I just wrapped up and 8 week small group that ended with a session on “How to Find a Mentor.” I approached the subject a little different by presenting the common mistakes people make when doing so. Here are 5 mishaps you don’t have to make when you are looking for a mentor:
1. Ask someone, “will you be my mentor.” This question puts your potential mentor in an immediate awkward situation. Realize what needs to be considered by the other person when asking this question. Are you worth the time investment? Do they have the time? If so, what will be the return on their investment? Do they know you enough to enter a mentoring relationship?
A much better approach is to ask how could you possibly serve them and learn from them and their organization. Maybe there are volunteer, apprentice opportunities you could take advantage of.
Michael Hyatt says this about finding a mentor:
“If you have one in mind, start by building the relationship—just like you would anyone else. Don’t lead with ‘Will you be my mentor?’ That’s like asking someone to marry you on the first date.”
2. Don’t bring anything to the table. I was invited to be a part of a group of experienced consultants. Never having met most of them before I made sure to bring some resource that would show them my heart for leaders and encourage them.
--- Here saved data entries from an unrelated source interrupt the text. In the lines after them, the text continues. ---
/-! ## Witnesses: hypotheses met -/

theorem witness_DecodeUndoesEncode : (Instr.readNode 512#10 2#2).wellFormed = true := by decide
theorem witness_OneLegalWordPerCommand : decode 0x22070100#32 = .ok (.readCodeWord 256#9 7#3) := by decide
theorem witness_StepExecutesThePendingCommand :
    let s := { counted with pend := some 0x02000041#32 }
    s.pend = some 0x02000041#32 ∧ s.phase ≠ .error ∧ decode 0x02000041#32 = .ok (.count 0x41#8) ∧
      s.out.length + need 0x02000041#32 s ≤ s.cfg.outDepth ∧ hostReady s = false := by decide +kernel
/-- The same where the command fills the FIFO to its last byte. -/
theorem witness_StepExecutesThePendingCommand_full :
    let s := { held with out := List.replicate 63 0x3F#8 }
    s.phase ≠ .error ∧ decode 0x30000042#32 = .ok (.encByte 0x42#8) ∧
      s.out.length + need 0x30000042#32 s = s.cfg.outDepth := by decide +kernel
theorem witness_StepRaisesOnWordsThatAreNoCommand :
    let s := { State.reset with pend := some 0x7F000000#32 }
    s.pend = some 0x7F000000#32 ∧ s.phase ≠ .error ∧ s.out.length ≤ s.cfg.outDepth ∧ hostReady s = false ∧
      decode 0x7F000000#32 = .error .illegalOpcode := by decide +kernel
theorem witness_StepRaises_reserved : decode 0x04000200#32 = .error .reservedBits := by decide
theorem witness_StepRaises_range : decode 0x11030100#32 = .error .fieldRange := by decide
theorem witness_ErrorPhaseIgnoresCommands :
    let s := { failed with pend := some 0x01000001#32 }
    s.phase = .error ∧ s.pend = some 0x01000001#32 ∧ s.out.length ≤ s.cfg.outDepth ∧ hostReady s = false ∧
      (0x01000001#32 : Word) ≠ 0x01000000#32 ∧ Instr.nop ≠ .clr := by decide +kernel
theorem witness_ErrorPhaseIgnoresCommands_clr :
    let s := { failed with pend := some 0x01000000#32 }
    s.phase = .error ∧ s.pend = some 0x01000000#32 ∧ s.out.length ≤ s.cfg.outDepth ∧ hostReady s = false := by decide +kernel
theorem witness_OnlyClrOrResetLeavesError :
    failed.phase = .error ∧ check (step failed) (fun t => decide (t.phase = .error)) = true := by decide +kernel
theorem witness_OnlyClrOrResetLeavesError_clr :
    check (step { failed with pend := some 0x01000000#32 }) (fun t => decide (t.phase = .freq ∧ t.errKind = .none)) = true := by
  decide +kernel
theorem witness_OnlyClrOrResetLeavesError_reset :
    check (step { failed with inputs := [.reset] }) (fun t => decide (t.phase = .freq ∧ t.errKind = .none)) = true := by
  decide +kernel
theorem witness_AccessesAreHeldWhilePending_read :
    let s := { counted with pend := some 0x02000041#32, inputs := [.read 0x34#8] }
    s.pend ≠ none ∧ (0x34#8 : Offset).toNat / 4 ≠ 12 ∧ check (step s) (fun t => decide (t.inputs = s.inputs)) = true := by
  decide +kernel
theorem witness_AccessesAreHeldWhilePending_write :
    let s := { counted with pend := some 0x02000041#32, inputs := [.write 0x30#8 0#32] }
    s.pend ≠ none ∧ check (step s) (fun t => decide (t.inputs = s.inputs)) = true := by decide +kernel
theorem witness_CommandWaitsForRoom :
    held.pend = some 0x30000042#32 ∧ held.cfg.outDepth < held.out.length + need 0x30000042#32 held ∧
      check (step held) (fun t => decide (t.pend = some 0x30000042#32)) = true := by decide +kernel
theorem witness_CommandWaitsForRoom_reset :
    check (step { held with inputs := [.reset] }) (fun t => decide (t.pend = none)) = true := by decide +kernel
theorem witness_OutDataReadRacesTheCommand :
    let s := { shut with pend := some 0x00000000#32, inputs := [.read 0x33#8] }
    s.pend = some 0x00000000#32 ∧ (0x33#8 : Offset).toNat / 4 = 12 ∧ s.out.length + need 0x00000000#32 s ≤ s.cfg.outDepth := by
  decide +kernel
theorem witness_OutDataReadRacesTheCommand_popAll :
    let s := { shut with pend := some 0x00000000#32, inputs := [.popAll] }
    s.pend = some 0x00000000#32 ∧ s.inputs = [.popAll] ∧ s.out.length + need 0x00000000#32 s ≤ s.cfg.outDepth := by
  decide +kernel
theorem witness_OnlyTheHangStops :
    held.pend = some 0x30000042#32 ∧ held.cfg.outDepth < held.out.length + need 0x30000042#32 held ∧
      (0x2F#8 : Offset).toNat / 4 ≠ 12 := by decide +kernel
theorem witness_CommandsPushTheirNeed :
    check (execute 0x4000002C#32 planted) (fun t => decide (t.out.length = 3)) = true ∧ (0x4000002C#32 : Word) ≠ 0x01000000#32 ∧
      need 0x4000002C#32 planted = 3 := by decide +kernel
theorem witness_NeedIsAtMost33 :
    (∀ n ≤ 256, (codeAt coded n).len.toNat ≤ 256) ∧ coded.cfg.ok = true ∧ coded.out = [] := by decide +kernel
theorem witness_CommandsPushTheirNeed_step :
    check (step { held with inputs := [.read 0x30#8] }) (fun t => decide (streamed t = streamed held ∧ t.popped = [0x3F#8])) = true ∧
      check (step { held with inputs := [.reset] }) (fun t => decide (streamed t = [])) = true := by decide +kernel
theorem witness_StatusFields : (0x10#8 : Offset).toNat / 4 = 4 ∧ (0x13#8 : Offset).toNat / 4 = 4 ∧
    (midway.phase, 3) ∈ [(Phase.freq, 0), (.tree, 1), (.codes, 2), (.encoding, 3), (.closed, 4), (.decoding, 5), (.done, 6),
      (.error, 7)] := by decide +kernel
theorem witness_IrqLevel : (0x10#8 : Offset).toNat / 4 = 4 ∧ (0x13#8 : Offset).toNat / 4 = 4 := by decide
theorem witness_OutDataReadPops :
    (0x30#8 : Offset).toNat / 4 = 12 ∧ engineReady shut = false ∧ shut.out = [0xB0#8] ∧ engineReady coded = false ∧
      coded.out = [] ∧ engineReady held = false ∧ held.pend ≠ none := by decide +kernel
theorem witness_OutDataReadPops_popAll :
    let s := { shut with inputs := [.popAll] }
    let u := { coded with inputs := [.popAll] }
    let v := { held with inputs := [.popAll] }
    engineReady s = false ∧ s.out = [0xB0#8] ∧ engineReady u = false ∧ u.out = [] ∧ engineReady v = false ∧
      v.pend ≠ none := by decide +kernel
theorem witness_OtherReadsHaveNoEffect :
    State.reset.pend = none ∧ (0x2F#8 : Offset).toNat / 4 ≠ 12 ∧ (0x34#8 : Offset).toNat / 4 ≠ 12 := by decide +kernel
/-- One offset at each edge of each register that a write can reach. -/
theorem witness_WritesStoreOrAreIgnored :
    State.reset.pend = none ∧ (0x04#8 : Offset).toNat / 4 = 1 ∧ (0x07#8 : Offset).toNat / 4 = 1 ∧
      (0x08#8 : Offset).toNat / 4 = 2 ∧ (0x0B#8 : Offset).toNat / 4 = 2 ∧ (0x34#8 : Offset).toNat / 4 = 13 ∧
      (0x37#8 : Offset).toNat / 4 = 13 ∧ (0x38#8 : Offset).toNat / 4 = 14 ∧ (0x03#8 : Offset).toNat / 4 = 0 := by decide +kernel
theorem witness_RegisterWords :
    (0x03#8 : Offset).toNat / 4 = 0 ∧ (0x04#8 : Offset).toNat / 4 = 1 ∧ (0x08#8 : Offset).toNat / 4 = 2 ∧
      (0x0F#8 : Offset).toNat / 4 = 3 ∧ (0x14#8 : Offset).toNat / 4 = 5 ∧ (0x18#8 : Offset).toNat / 4 = 6 ∧
      (0x1C#8 : Offset).toNat / 4 = 7 ∧ (0x20#8 : Offset).toNat / 4 = 8 ∧ (0x24#8 : Offset).toNat / 4 = 9 ∧
      (0x28#8 : Offset).toNat / 4 = 10 ∧ (0x2C#8 : Offset).toNat / 4 = 11 ∧ (0x37#8 : Offset).toNat / 4 = 13 ∧
      14 ≤ (0x38#8 : Offset).toNat / 4 ∧ 14 ≤ (0xFF#8 : Offset).toNat / 4 := by decide
theorem witness_RegisterWords_numbers : (failed.errKind, 2) ∈ [(ErrKind.none, 0), (.illegalCmd, 1), (.badOperand, 2)] ∧
    (failed.prevPhase, 0) ∈ [(Phase.freq, 0), (.tree, 1)] := by decide
theorem witness_HardwareReset : engineReady { held with inputs := [.reset] } = false := by decide +kernel
theorem witness_HardwareReset_race :
    let s := { counted with pend := some 0x02000041#32, inputs := [.reset] }
    s.pend = some 0x02000041#32 ∧ s.out.length + need 0x02000041#32 s ≤ s.cfg.outDepth := by decide +kernel

/-- `coded` meets the machine's invariant. -/
theorem coded_inv : Inv coded where
  cfg_ok := by decide +kernel
  memory := by decide +kernel
  hdr_le := by decide +kernel
  queue_empty := by decide +kernel
  fifo_fits := by decide +kernel
  writer_clean := by decide +kernel
  writer_idle := by decide +kernel
  error_iff := by decide +kernel
  no_error := by decide +kernel
  prev_phase := by decide +kernel
  codes_need_tree := by decide +kernel
  without_tree := by decide +kernel
  with_tree := by decide +kernel
  no_codes := by decide +kernel
  with_codes := by decide +kernel

theorem planted_tree : TreeOk planted where
  leaves_eq := by decide +kernel
  sentinel := by decide +kernel
  root_eq := by decide +kernel
  children := by decide +kernel
  weights := by decide +kernel
  one_parent := by decide +kernel
  has_parent := by decide +kernel

theorem coded_tree : TreeOk coded where
  leaves_eq := by decide +kernel
  sentinel := by decide +kernel
  root_eq := by decide +kernel
  children := by decide +kernel
  weights := by decide +kernel
  one_parent := by decide +kernel
  has_parent := by decide +kernel

theorem coded_codes : CodesOk coded := by unfold CodesOk; decide +kernel

theorem coded_treeInv : TreeInv coded where
  tree := fun _ => coded_tree
  at_root := by decide +kernel
  in_tree := by decide +kernel
  at_sentinel := by decide +kernel
  codes := fun _ => coded_codes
I brought a book and gave them free access to a leadership membership site I helped build. When you show up with something in your hand to the table it communicates your values immediately opens up opportunity for faster connections. These simple gestures have led to the beginning of great relationships. When you don’t bring anything to the table you often don’t get invited back. If nothing else pay for breakfast or lunch.
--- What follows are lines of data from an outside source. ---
-- ==== Sys2Proof/Machine/Operands.lean ====
section
/-! DEFINITION. The four forms of one frame (R65: fields, bytes, 40-bit integer, hex text) and the conversions between
them, and the numeric codes of the phases (R78). None of them looks at the checksum. -/

namespace Sys2Proof.Machine

/-- BYTES5 of a frame (R67, R121): header first, checksum last. -/
def frameToBytes (f : Frame) : Bytes5 := #v[f.header, f.datum1, f.datum2, f.datum3, f.checksum]

/-- The frame of a BYTES5 (R67, R122). -/
def bytesToFrame (b : Bytes5) : Frame := ⟨b[0], b[1], b[2], b[3], b[4]⟩

/-- INT40 of a frame (R52, R68, R128): `header ‖ datum1 ‖ datum2 ‖ datum3 ‖ checksum`. -/
def frameToInt (f : Frame) : Int40 := f.header ++ f.datum1 ++ f.datum2 ++ f.datum3 ++ f.checksum

/-- The frame of an INT40 (R52, R129): `n[39:32]`, `n[31:24]`, `n[23:16]`, `n[15:8]`, `n[7:0]`. -/
def intToFrame (n : Int40) : Frame :=
  ⟨n.extractLsb' 32 8, n.extractLsb' 24 8, n.extractLsb' 16 8, n.extractLsb' 8 8, n.extractLsb' 0 8⟩

/-- `hexchar(n)` (R142): `0` to `9`, then upper-case `A` to `F`, in ASCII codes (assumption 15). -/
def hexChar (n : BitVec 4) : Byte :=
  if n.toNat ≤ 9 then BitVec.ofNat 8 (0x30 + n.toNat) else BitVec.ofNat 8 (0x41 + n.toNat - 10)

/-- `hexval(ch)` (R141): the value of a hexadecimal digit of either case; no other code is a digit. -/
def hexVal (ch : Byte) : Option Nat :=
  let code := ch.toNat
  if 0x30 ≤ code ∧ code ≤ 0x39 then some (code - 0x30)
  else if 0x41 ≤ code ∧ code ≤ 0x46 then some (code - 0x41 + 10)
  else if 0x61 ≤ code ∧ code ≤ 0x66 then some (code - 0x61 + 10)
  else none

/-- Digit `i` of the text form carries the nibble `n[39-4i : 36-4i]` (R54, R69, R143). -/
def hexNibble (n : Int40) (i : Nat) : BitVec 4 := n.extractLsb' (36 - 4 * i) 4

/-- HEX10 of a frame (R69, R144): ten upper-case digits, most significant first, leading zeros kept. -/
def frameToHex (f : Frame) : Text := (List.range 10).map fun i => hexChar (hexNibble (frameToInt f) i)

/-- The digit values of a text, where every character is a hex digit (R146). -/
def hexDigits (t : Text) : Option (List Nat) := t.mapM hexVal

/-- Positional value of a digit list, most significant first: the sum of R146 (`digit i` weighs `16^(9-i)` of ten). -/
def digitsValue (ds : List Nat) : Nat := ds.foldl (fun acc d => 16 * acc + d) 0

/-- The 3-bit code of a phase (R78). -/
def phaseCode : Phase → BitVec 3
  | .wait => 0
  | .warmup => 1
  | .lase => 2
  | .cool => 3
  | .quit => 4

/-- The name of a phase as text (R78). -/
def phaseName : Phase → String
  | .wait => "WAIT"
  | .warmup => "WARMUP"
  | .lase => "LASE"
  | .cool => "COOL"
  | .quit => "QUIT"

end Sys2Proof.Machine
end

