/-- Settles O31: a text spells the frame whose `F2H` is the text's upper-case form, so the text of `F2H` spells its own
frame, and a text of ten digits in upper case is `F2H` of the frame it spells. -/
theorem hexRoundTrip : Obligations.HexRoundTrip := by
  refine ⟨fun f s u => ?_, fun t f s u h => ?_, fun t t' s h => ?_,
    fun t hlen (hup : ∀ ch ∈ t, IsUpperHexDigit ch) => ?_⟩
  · have hspell : (frameToHex f).map upperCase = frameToHex f :=
      map_upperCase_of_isUpperHexDigit fun _ => isUpperHexDigit_of_mem_frameToHex
    exact ⟨frameToHex f, exec_f2h f s, fun hf => exec_h2f_spelled_valid hspell hf u,
      fun hf => exec_h2f_spelled_invalid hspell hf u⟩
  · exact exec_f2h_eq_text_iff.mpr (map_upperCase_eq_of_exec_h2f h).symm
  · rw [exec_h2f, exec_h2f, ← decodeHex_map_upperCase, h, decodeHex_map_upperCase]
  · obtain ⟨f, hf⟩ := exists_frame_of_text hlen fun ⟨ch, hm, hv⟩ => (hup ch hm).hexVal_ne_none hv
    rw [map_upperCase_of_isUpperHexDigit hup] at hf
    refine ⟨f, fun g s => ?_⟩
    rw [exec_f2h_eq_text_iff, hf, frameToHex_injective.eq_iff]

/-- Settles O32: no other length is ten, and none of the characters is a hex digit. -/
theorem rejectedTexts : Obligations.RejectedTexts := by
  intro t s h
  refine exec_h2f_wrongLength ?_ s
  obtain h | h | h | h | h | h | h | h | h | ⟨ch, hm, hch⟩ := h
  · exact .inl h.ne
  · exact .inl h.ne'
  rotate_right
  · exact .inr ⟨ch, hm, hexVal_eq_none (by omega) (by omega) (by omega)⟩
  all_goals exact .inr ⟨_, h, rfl⟩

end Sys2Proof.Machine
end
3. Refusing to learn from someone younger than you. The person does not always have to be older than you to mentor you. A friend of mine, Earl Creps, wrote a book on this subject called Reverse Mentoring. In his book, Earl takes up the topic of how older church leaders can learn from younger leaders who are more conversant with culture, technology, and social context. I believe God releases special grace when older leaders open their heart to learn from younger leaders. I have discovered even in my current context that experience usually comes with age, but influence is not limited to age. Anyone can influence you positively if you are teachable. Refusing to learn from someone younger can leave you stuck right where you are at.
4. Not valuing your mentor’s time. Be on time, Be prepared, come with questions, put your phone away, take notes, and don’t try to impress your mentor with your knowledge. Come hungry to learn and listen. Give them you’re full attention.
In Brady Boyd’s book, “Addicted to Busy” he tells a story of an incident that happened when a young man asked him for some pastoral coaching:
“Ten minutes into the requested breakfast meeting, I regretted having said yes. The young man who had asked for the get-together—he needed some pastoral coaching, evidently—was sitting across from me at the diner, and now, there at the restaurant, with my full attention pointed his way, he had the gall to check his smartphone what seemed like every sixteen seconds. He checked it while I was ordering my meal, he checked it just after he ordered his meal, he checked it while I answered his questions, and he even checked it while he asked them. Unless the guy was waiting on word of an organ transplant—which I quickly learned he wasn’t—his lack of focus was totally unacceptable. My irritation quickly birthed a fury that made me cut the meeting short, and I bolted.”
Bottom line don’t waste anyone’s time if you can’t give them your undivided attention.
5. Having Unrealistic Expectations. Approach a potential mentor with the mindset that this is the only meeting your are going to get. Be appreciative the first time you meet, like it will be the last time you meet. This is a privilege and an honor that the person would take time out of their demanding schedule to meet with you. Being grateful will keep you from being unrealistic. Remember, no one owes you anything, but you owe it to yourself to have an attitude of gratitude about anything the person gives you.
By mentioning these 5 mishaps I hope it will prevent you from making the mistakes many people make when it comes to finding a mentor. I have found that building a relationship with your mentor always precedes what you receive from a mentor. Make the investment and don’t expect something from someone without first expecting something from yourself.
What are some other pitfall you have experienced in trying to find a mentor?